Based on a recent report
from Information Weekly, implementing service automation tools is one of the top objectives for IT organizations. While cost is at the forefront when positioning a case for introducing automation practices, the study found that the real, tangible benefits come in the form of improved response times, reduction in errors, and an increase in efficiency.
In addition to benefits, the report also begins to bring light to some of the troubles that can plague and eventually overwhelm even the best intentions for an automation project. Moreover, it draws attention to some of the new challenges that SaaS and Cloud options can introduce. The report goes on in much greater detail, and it may be worth the price of admission (some business/personal information) to download, especially if you are in the early stages of an automation project.
Now, if you read TheITSM Lens regularly, which we hope you do, none of this should be shocking. As with everything we provide, our goal is to offer real-world suggestions based on our experience and success helping members of IT teams at every level of the organization. In fact, just last week we published A 5 Step Process to Achieve Service Automation
- a great guide, especially for those just starting an automation project.
This week, we’d like to follow up on that post, helping those of you that may already be on the path, and perhaps even those that haven't yet started. Listed, after the break, are what we have identified as, the Top 5 Pitfalls to IT Process Automation Failure. For the exceptionally perceptive, you should easily spot a helpful acronym.
5 - Failure to Get Business Buy-In
IT process automation is an effort that will require members from throughout your organization, and buy-in from teams all the way down to end users. Simply trying to force a solution upon the business will eventually result in failure. We can’t suggest this enough, but creating a collaborative SLA will go a long way in helping you achieve success. Of course, your IT Service Management solution will need to support this as well – ChangeGear® does.
4 - Attempting to Automate Everything at Once
Some IT teams are just impatient. Perhaps they want to make one fell swoop, and tackle automating every process the first time. While this is possible, most organizations need to be much more agile, given that processes are likely to change even during your project. This can present problems especially if you are against a deadline and using a legacy solution that requires consultants to make even the simplest customization. A good approach is automate processes logically, and in chunks that are digestible by the organization as a whole – perhaps just starting within your IT team. Either way, your IT Service Management solution will also need to support an iterative style of process automation. A big help to this will be an ability to make customizations simply and easily.

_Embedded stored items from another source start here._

theorem State.slotsCounted_congr {s t : State} (hp : t.plans.active = s.plans.active)
    (ho : ∀ i p, t.opening i = some p → ∃ o, s.opening i = some o ∧ p.activeSlots = o.activeSlots) (h : s.slotsCounted) :
    t.slotsCounted := by
  intro i p hp'
  obtain ⟨o, ho', hslots⟩ := ho i p hp'
  rw [hslots, hp, h i o ho']

theorem State.quiet.slotsCounted {s t : State} (h : s.quiet t) (hs : s.slotsCounted) : t.slotsCounted :=
  State.slotsCounted_congr (congrArg PlanStore.active h.plans)
    (fun i p hp => by
      obtain ⟨o, ho, -, hslots, -⟩ := h.opening i p hp
      exact ⟨o, ho, hslots⟩) hs

/-- Changes of the bus, the staged plan and the swap mark do not touch what is counted. -/
theorem State.slotsCounted_of_opening {s t : State} (hp : t.plans.active = s.plans.active)
    (ho : ∀ i, t.opening i = s.opening i) (h : s.slotsCounted) : t.slotsCounted :=
  State.slotsCounted_congr hp (fun i p hp => ⟨p, ho i ▸ hp, rfl⟩) h

theorem State.slotsCounted_settleSwap {s : State} (cycle : Option Half) (h : s.slotsCounted) :
    (s.settleSwap cycle).slotsCounted := by
  cases hp : s.plans.swapPending with
  | false => rwa [State.settleSwap_none hp]
  | true =>
    obtain ⟨hplans, hopening, -⟩ := State.settleSwap_spec hp cycle
    exact State.slotsCounted_of_swap (congrArg PlanStore.active hplans) hopening

theorem State.slotsCounted_stopBus {s : State} (h : s.slotsCounted) : s.stopBus.slotsCounted := by
  obtain ⟨-, -, hplans, hopening, -⟩ := s.stopBus_stopsTo
  cases hp : s.plans.swapPending with
  | false =>
    simp only [hp, Bool.false_eq_true, if_false] at hplans hopening
    refine State.slotsCounted_congr (congrArg PlanStore.active hplans) (fun i p hi => ?_) h
    rw [hopening i] at hi
    split at hi
    · cases hi
    · exact ⟨p, hi, rfl⟩
  | true =>
    simp only [hp, if_true] at hplans hopening
    exact State.slotsCounted_of_swap (congrArg PlanStore.active hplans) hopening

theorem State.slotsCounted_afterOutcome {s : State} (h : s.slotsCounted) : s.afterOutcome.slotsCounted := by
  rcases s.afterOutcome_cases with ⟨hsame, -⟩ | ⟨hended, -⟩ | hstopped
  · rwa [hsame]
  · rw [hended]; exact h
  · exact hstopped.quiet.slotsCounted (State.slotsCounted_stopBus h)

theorem State.slotsCounted_closed {t : State} (h : ∀ i, t.opening i = none) : t.slotsCounted := fun i p hp => by
  rw [h i] at hp
  cases hp

theorem State.acts.slotsCounted {c : Instr} {s t : State} (h : State.acts c s t) (hs : s.slotsCounted) :
    t.slotsCounted := by
  cases h with
  | @opens _ q k f _ =>
    intro i p hp
    by_cases hik : i = k
    · subst hik
      rw [State.opening_acceptOpen_self] at hp
      cases hp
      rfl
    · rw [State.opening_acceptOpen_ne _ _ _ hik] at hp
      exact hs i p hp
  | powersOn _ _ _ _ rate low => exact State.slotsCounted_closed (s.opening_powerOn rate low)
  | resets => exact State.slotsCounted_closed (State.opening_softReset _)
  | stages => exact hs
  | swapsNow =>
    obtain ⟨hplans, hopening, -⟩ := s.applySwap_spec
    exact State.slotsCounted_of_swap (congrArg PlanStore.active hplans) hopening
  | swapsLater => exact hs
  | starts => exact hs
  | haltsNow => exact State.slotsCounted_stopBus hs
  | haltsLater => exact hs
  | setsPeriod => exact hs
  | beginsCycle time _ =>
    exact State.slotsCounted_of_opening rfl (fun _ => rfl) (State.slotsCounted_settleSwap (some s.bus.nextNumber) hs)
  | sendsSlot hvisit => exact State.slotsCounted_of_opening rfl (fun _ => rfl) (hvisit.slotsCounted hs)
  | endsSlot _ _ htaken =>
    exact State.slotsCounted_afterOutcome (State.slotsCounted_of_opening rfl (fun _ => rfl) (htaken.slotsCounted hs))

/-! ## The Cycle Engine -/

theorem State.busOk_congr {s t : State} (hp : t.plans.active = s.plans.active) (hb : t.bus = s.bus) (h : s.busOk) :
    t.busOk := by
  unfold State.busOk at *
  rwa [hp, hb]

theorem State.quiet.busOk {s t : State} (h : s.quiet t) (hs : s.busOk) : t.busOk :=
  State.busOk_congr (congrArg PlanStore.active h.plans) h.bus hs

/-- A STOPPED bus with no cycle, no timer and nothing on the line obeys the laws. -/
theorem State.busOk_stopped {t : State} {b : CycleEngine} (hb : t.bus = b) (hs : b.state = .stopped)
    (htimer : b.cycleTimer = none) (hcycle : b.inProgress = false) (hcount : b.slotCount = none)
    (hflight : b.slotInFlight = none) (htx : b.busTx = none) : t.busOk := by
  subst hb
  refine ⟨fun _ => ⟨htimer, hcycle, hflight, htx⟩, fun hruns => absurd hs hruns, fun hhalting => ?_, ?_, fun r hr => ?_,
    fun hin => ?_⟩
  · simp [hs] at hhalting
  · simp [hcycle, hcount]
  · simp [hflight] at hr
  · simp [hcycle] at hin

theorem State.busOk_stopBus (s : State) : s.stopBus.busOk :=
  State.busOk_stopped s.stopBus_bus rfl rfl rfl rfl rfl rfl

theorem State.busOk_blank {t : State} (hb : t.bus = {}) : t.busOk :=
  State.busOk_stopped hb rfl rfl rfl rfl rfl rfl

/-- The mark of a cycle in progress is that of a bus that is not STOPPED. -/
theorem State.busOk.runs {s : State} (h : s.busOk) (hin : s.bus.inProgress = true) : s.bus.state ≠ .stopped := by
  intro hstopped
  rw [(h.1 hstopped).2.1] at hin
  cases hin

theorem CycleEngine.cycleDue_iff (b : CycleEngine) : b.cycleDue = true ↔ b.state = .running ∧ b.inProgress = false := by
  simp [CycleEngine.cycleDue]

theorem CycleEngine.slotDue_iff (b : CycleEngine) :
    b.slotDue = true ↔ b.inProgress = true ∧ b.slotInFlight = none ∧ b.nextSlot < b.slotCount.getD 0 := by
  simp [CycleEngine.slotDue, and_assoc]

/-- The cycle start: the slot count is that of the plan active after the swap, which a running bus does not leave empty. -/
theorem State.busOk_beginCycle {s : State} (time : Nat) (hdue : s.bus.cycleDue = true) (hplans : s.plansOk) (h : s.busOk) :
    (s.beginCycle time).busOk := by
  obtain ⟨hrunning, hgap⟩ := s.bus.cycleDue_iff.1 hdue
  obtain ⟨-, -, -, -, hflight, -⟩ := h
  have hb := s.settleSwap_bus (some s.bus.nextNumber)
  have hnonempty := (State.plansOk_settleSwap (some s.bus.nextNumber) hplans).2.2.1
  unfold State.beginCycle
  generalize s.settleSwap (some s.bus.nextNumber) = u at hb hnonempty ⊢
  have hstate : u.bus.state = .running := hb ▸ hrunning
  have hactive : u.plans.active ≠ [] := hnonempty (by simp [hstate])
  refine ⟨fun hs => ?_, fun _ => rfl, fun _ => rfl, rfl, fun r hr => ?_, fun _ _ => ?_⟩
  · have hs : u.bus.state = .stopped := hs
    rw [hstate] at hs
    cases hs
  · have hr : u.bus.slotInFlight = some r := hr
    rw [hb] at hr
    rw [hgap] at hflight
    cases (hflight r hr).1
  · exact List.length_pos_iff.2 hactive

/-- The slot event: the slot sent is the one in flight, and the next is the one after it. -/
theorem State.busOk_sent {s u : State} (hp : u.plans = s.plans) (hdue : s.bus.slotDue = true) (c : Command) (h : s.busOk) :
    (u.withBus (s.bus.sent s.bus.nextSlot c)).busOk := by
  obtain ⟨hin, -, hleft⟩ := s.bus.slotDue_iff.1 hdue
  have hruns := h.runs hin
  obtain ⟨-, htimer, hhalting, hcount, -, -⟩ := h
  have hlt : s.bus.nextSlot < s.plans.active.length := by simpa [hcount, hin] using hleft
  refine ⟨fun hs => absurd hs hruns, htimer, hhalting, ?_, fun r hr => ?_, fun _ hnone => ?_⟩
  · show s.bus.slotCount = if s.bus.inProgress then some u.plans.active.length else none
    rw [hcount, hp]
  · cases hr
    refine ⟨hin, rfl, ?_⟩
    show s.bus.nextSlot + 1 ≤ u.plans.active.length
    rw [hp]
    exact hlt
  · cases hnone

/-- The end of a slot: slots are left, or the cycle ends, or the bus stops. -/
theorem State.busOk_endsSlot {u : State} {r : SlotRecord} (hflies : u.bus.slotInFlight = some r) (h : u.busOk) :
    (u.withBus (u.bus.slotEnded r.index)).afterOutcome.busOk := by
  obtain ⟨-, htimer, hhalting, hcount, hflight, -⟩ := id h
  obtain ⟨hin, -, -⟩ := hflight r hflies
  have hruns := h.runs hin
  rcases (u.withBus (u.bus.slotEnded r.index)).afterOutcome_cases with ⟨hsame, hleft⟩ | ⟨hended, hnothalting⟩ | hstopped
  · rw [hsame]
    have hleft : u.bus.nextSlot < u.bus.slotCount.getD 0 := hleft
    refine ⟨fun hs => absurd hs hruns, htimer, hhalting, hcount, nofun, fun _ _ => ?_⟩
    show u.bus.nextSlot < u.plans.active.length
    simpa [hcount, hin] using hleft
  · rw [hended]
    exact ⟨fun hs => absurd hs hruns, htimer, fun hs => absurd hs hnothalting, rfl, nofun, nofun⟩
  · exact hstopped.quiet.busOk (State.busOk_stopBus _)

theorem State.acts.busOk {c : Instr} {s t : State} (h : State.acts c s t) (hplans : s.plansOk) (hs : s.busOk) : t.busOk := by
  obtain ⟨hstopped, htimer, hhalting, hcount, hflight, hleft⟩ := id hs
  cases h with
  | opens => exact State.busOk_congr rfl rfl hs
  | powersOn => exact State.busOk_blank rfl
  | resets => exact State.busOk_blank rfl
  | stages => exact State.busOk_congr rfl rfl hs
  | swapsNow _ hstate =>
    obtain ⟨-, -, -, -, -, hbus, -⟩ := s.applySwap_spec
    obtain ⟨hnone, hgap, hnoflight, htx⟩ := hstopped hstate
    rw [hgap] at hcount
    exact State.busOk_stopped hbus hstate hnone hgap hcount hnoflight htx
  | swapsLater => exact State.busOk_congr rfl rfl hs
  | starts hstate _ => exact ⟨nofun, fun _ => rfl, nofun, hcount, hflight, hleft⟩
  | haltsNow => exact s.busOk_stopBus
  | haltsLater hrunning hin =>
    exact ⟨nofun, fun _ => htimer (by simp [hrunning]), fun _ => hin, hcount, hflight, hleft⟩
  | setsPeriod => exact hs
  | beginsCycle time hdue => exact State.busOk_beginCycle time hdue hplans hs
  | sendsSlot hvisit hdue command => exact State.busOk_sent hvisit.plans hdue command hs
  | endsSlot _ hflies htaken =>
    exact State.busOk_endsSlot (htaken.bus ▸ hflies) (htaken.busOk hs)

theorem State.busOk_frameGone {s : State} (h : s.busOk) : (s.withBus s.bus.frameGone).busOk := by
  obtain ⟨hstopped, htimer, hhalting, hcount, hflight, hleft⟩ := h
  refine ⟨fun hs => ?_, htimer, hhalting, hcount, hflight, hleft⟩
  obtain ⟨hnone, hgap, hnoflight, -⟩ := hstopped hs
  exact ⟨hnone, hgap, hnoflight, rfl⟩

/-! ## Drains -/

theorem State.quiet.drainsOk {s t : State} (h : s.quiet t) (hs : s.drainsOk) : t.drainsOk := by
  intro hstopped i p hp hdrain
  rw [h.bus] at hstopped
  obtain ⟨o, ho, -, -, hdrains⟩ := h.opening i p hp
  rcases hdrains hdrain with hd | hruns
  · exact hs hstopped i o ho hd
  · exact hruns hstopped

/-- A bus that is not STOPPED may have any streams DRAINING. -/
theorem State.drainsOk_runs {t : State} (h : t.bus.state ≠ .stopped) : t.drainsOk := fun hs => absurd hs h

theorem State.drainsOk_closed {t : State} (h : ∀ i, t.opening i = none) : t.drainsOk := fun _ i p hp => by
  rw [h i] at hp
  cases hp

/-- The stop leaves no stream DRAINING (R104). -/
theorem State.drainsOk_stopBus (s : State) : s.stopBus.drainsOk := by
  obtain ⟨-, -, -, hopening, -⟩ := s.stopBus_stopsTo
  intro _ i p hp hdrain
  rw [hopening i] at hp
  split at hp
  · cases hp
  · next hnot =>
    have hsame : ∀ o, s.opening i = some o → o.phase ≠ .draining := fun o ho hd => hnot (by simp [State.isDraining, ho, hd])
    split at hp
    · obtain ⟨o, ho, rfl⟩ := Option.map_eq_some_iff.1 hp
      exact hsame o ho hdrain
    · exact hsame p hp hdrain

3 - Inadequate Preparation
It’s reasonable to understand why a team wants to jump in, pick a software system, and start solving problems. In fact, that’s what IT does best. However, as the saying goes, “Proper Preparation Prevents Poor Performance.” At a base level, do some reconnaissance to discover initiatives the business may be undertaking. Documentation, especially that of IT-specific processes, is a necessity. Plus, if you are planning to implement a set of best practices such as ITIL, make sure the software solution you are using, or plan to use, supports this out of the box.
2 - Lack of Regular Process Updates
It would be great if IT process automation was a get it done, and then leave it alone project. Unfortunately that’s not the case. Even if you are realizing great gains in error reduction and efficiency in the beginning, organizations are dynamic and will change. Be sure to identify processes that might be most susceptible to change, and then set a regular schedule for taking a quick look at those processes, as well as a general overview of what may be changing within the business.
1 - Stopgap Measure Dependence
If there is any single item that poses the largest threat to an IT process automation project, or any project for that matter, it’s the intention (hidden or realized) that this is simply a temporary and reactionary solution. Perhaps you are just looking to stem the flow of tickets, because there are no resources to add staff. Maybe you are looking for a quicker way to deploy updates. No matter the reason, if you are going to spend the time and resources to take on such an initiative, you need to be committed to reaching a well-rounded solution. While automation can have great gains for your organization, it might not be a great first step. Be sure not to ignore other issues such as an IT team that operates outside of the business goals and objectives, or an aging, legacy IT service management system that is in desperate need of an update.